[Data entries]
::::::::

/-- What a release point does once its posted stores have been performed (Table 8.1). -/
def State.releaseGo (s : State) (core slot : Nat) (op : ReleaseOp) (member : Bool) : State :=
  let t := s.thread core slot
  let await := fun (s : State) (w : Wait) => s.modThread core slot fun t => t.modWait isRelease fun _ => w
  match op with
  | .phase =>
    if t.coffers ≠ [] then
      s.endWait core slot isRelease fun t => { t.endPhase with coffers := deferInnermost t.coffers }
    else s.releaseSeals core slot .phase Thread.endPhase
  | .amo op => (await s (.amo op)).sendAmo core slot op
  | .rowCall op => (await s (.rowCall op)).sendRowCall op
  | .launch d target record entry got => s.releaseLaunch core slot d target record entry got member
  | .trig =>
    let s := await s .triggered
    { s with net := s.net ++ [.trig t.handle core slot t.uid] }
  | .bar scope => s.enterBar core slot scope
  | .purge lo len all => (s.purge core lo len all).endWait core slot isRelease id
  | .xfer x _ =>
    let s := await s (.xferAccept x.d x.seq)
    { s with net := s.net ++ [.request (s.streamerOf x) x] }
  | .cfclose => s.releaseSeals core slot .cfclose fun t => { t with coffers := [] }
  | .ending _ => s

/-- RELEASE_DRAINED: every posted store of the thread has been performed (R201); before that, an xfer asks for its record
once the cores of its tile have made their issues of the cycle (R289, R337). -/
def execReleaseDrained (core slot : Nat) (s : State) : Host.Outcome State Fault Refusal :=
  let t := s.thread core slot
  match t.findWait isRelease with
  | some ⟨m, _, .release (.xfer x false)⟩ =>
    if s.issuesDone (tileOfCore core) then .next (s.reserveXfer core slot x m) else notDue s
  | some ⟨m, _, .release op⟩ => if s.drained core slot t.uid then .next (s.releaseGo core slot op m) else notDue s
  | _ => notDue s

/-! Seals. -/

def isSealing : Wait → Bool
  | .sealing _ => true
  | _ => false

/-- Once nothing is open any more, phase and cfclose complete; an ending thread has an event of its own. -/
def State.sealed (s : State) (core slot : Nat) (op : ReleaseOp) : State :=
  if !(s.heldLines (s.thread core slot).uid).isEmpty then s
  else match op with
    | .phase => s.endWait core slot isSealing Thread.endPhase
    | .cfclose => s.endWait core slot isSealing fun t => { t with coffers := [] }
    | _ => s

/-- SEAL_VERSION: the next seal of a thread, at one instant of its directory, once the data writes admitted to the version
have been performed (R216) (log 20, DESIGN CHOICE). -/
def execSealVersion (core slot : Nat) (s : State) : Host.Outcome State Fault Refusal :=
  let t := s.thread core slot
  match t.findWait isSealing with
  | some ⟨_, _, .sealing op⟩ =>
    match s.heldLines t.uid with
    | [] => .next (s.sealed core slot op)
    | l =>
      match l.find? fun line => s.lineSettled line with
      | some line =>
        match s.reachDirectory core slot false [line] with
        | some s => .next ((s.sealLine line).sealed core slot op)
        | none => notDue s
      | none => notDue s
  | _ => notDue s

end Sys2Proof.Machine
end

::::::::

:: TASK DESCRIPTION ::
An exact copy of every line above is what this asks for.

:: EXERCISE RESPONSE ::
/-- What a release point does once its posted stores have been performed (Table 8.1). -/
def State.releaseGo (s : State) (core slot : Nat) (op : ReleaseOp) (member : Bool) : State :=
  let t := s.thread core slot
  let await := fun (s : State) (w : Wait) => s.modThread core slot fun t => t.modWait isRelease fun _ => w
  match op with
  | .phase =>
    if t.coffers ≠ [] then
      s.endWait core slot isRelease fun t => { t.endPhase with coffers := deferInnermost t.coffers }
    else s.releaseSeals core slot .phase Thread.endPhase
  | .amo op => (await s (.amo op)).sendAmo core slot op
  | .rowCall op => (await s (.rowCall op)).sendRowCall op
  | .launch d target record entry got => s.releaseLaunch core slot d target record entry got member
  | .trig =>
    let s := await s .triggered
    { s with net := s.net ++ [.trig t.handle core slot t.uid] }
  | .bar scope => s.enterBar core slot scope
  | .purge lo len all => (s.purge core lo len all).endWait core slot isRelease id
  | .xfer x _ =>
    let s := await s (.xferAccept x.d x.seq)
    { s with net := s.net ++ [.request (s.streamerOf x) x] }
  | .cfclose => s.releaseSeals core slot .cfclose fun t => { t with coffers := [] }
  | .ending _ => s

/-- RELEASE_DRAINED: every posted store of the thread has been performed (R201); before that, an xfer asks for its record
once the cores of its tile have made their issues of the cycle (R289, R337). -/
def execReleaseDrained (core slot : Nat) (s : State) : Host.Outcome State Fault Refusal :=
  let t := s.thread core slot
  match t.findWait isRelease with
  | some ⟨m, _, .release (.xfer x false)⟩ =>
    if s.issuesDone (tileOfCore core) then .next (s.reserveXfer core slot x m) else notDue s
  | some ⟨m, _, .release op⟩ => if s.drained core slot t.uid then .next (s.releaseGo core slot op m) else notDue s
  | _ => notDue s

/-! Seals. -/

def isSealing : Wait → Bool
  | .sealing _ => true
  | _ => false

/-- Once nothing is open any more, phase and cfclose complete; an ending thread has an event of its own. -/
def State.sealed (s : State) (core slot : Nat) (op : ReleaseOp) : State :=
  if !(s.heldLines (s.thread core slot).uid).isEmpty then s
  else match op with
    | .phase => s.endWait core slot isSealing Thread.endPhase
    | .cfclose => s.endWait core slot isSealing fun t => { t with coffers := [] }
    | _ => s

/-- SEAL_VERSION: the next seal of a thread, at one instant of its directory, once the data writes admitted to the version
have been performed (R216) (log 20, DESIGN CHOICE). -/
def execSealVersion (core slot : Nat) (s : State) : Host.Outcome State Fault Refusal :=
  let t := s.thread core slot
  match t.findWait isSealing with
  | some ⟨_, _, .sealing op⟩ =>
    match s.heldLines t.uid with
    | [] => .next (s.sealed core slot op)
    | l =>
      match l.find? fun line => s.lineSettled line with
      | some line =>
        match s.reachDirectory core slot false [line] with
        | some s => .next ((s.sealLine line).sealed core slot op)
        | none => notDue s
      | none => notDue s
  | _ => notDue s

end Sys2Proof.Machine
end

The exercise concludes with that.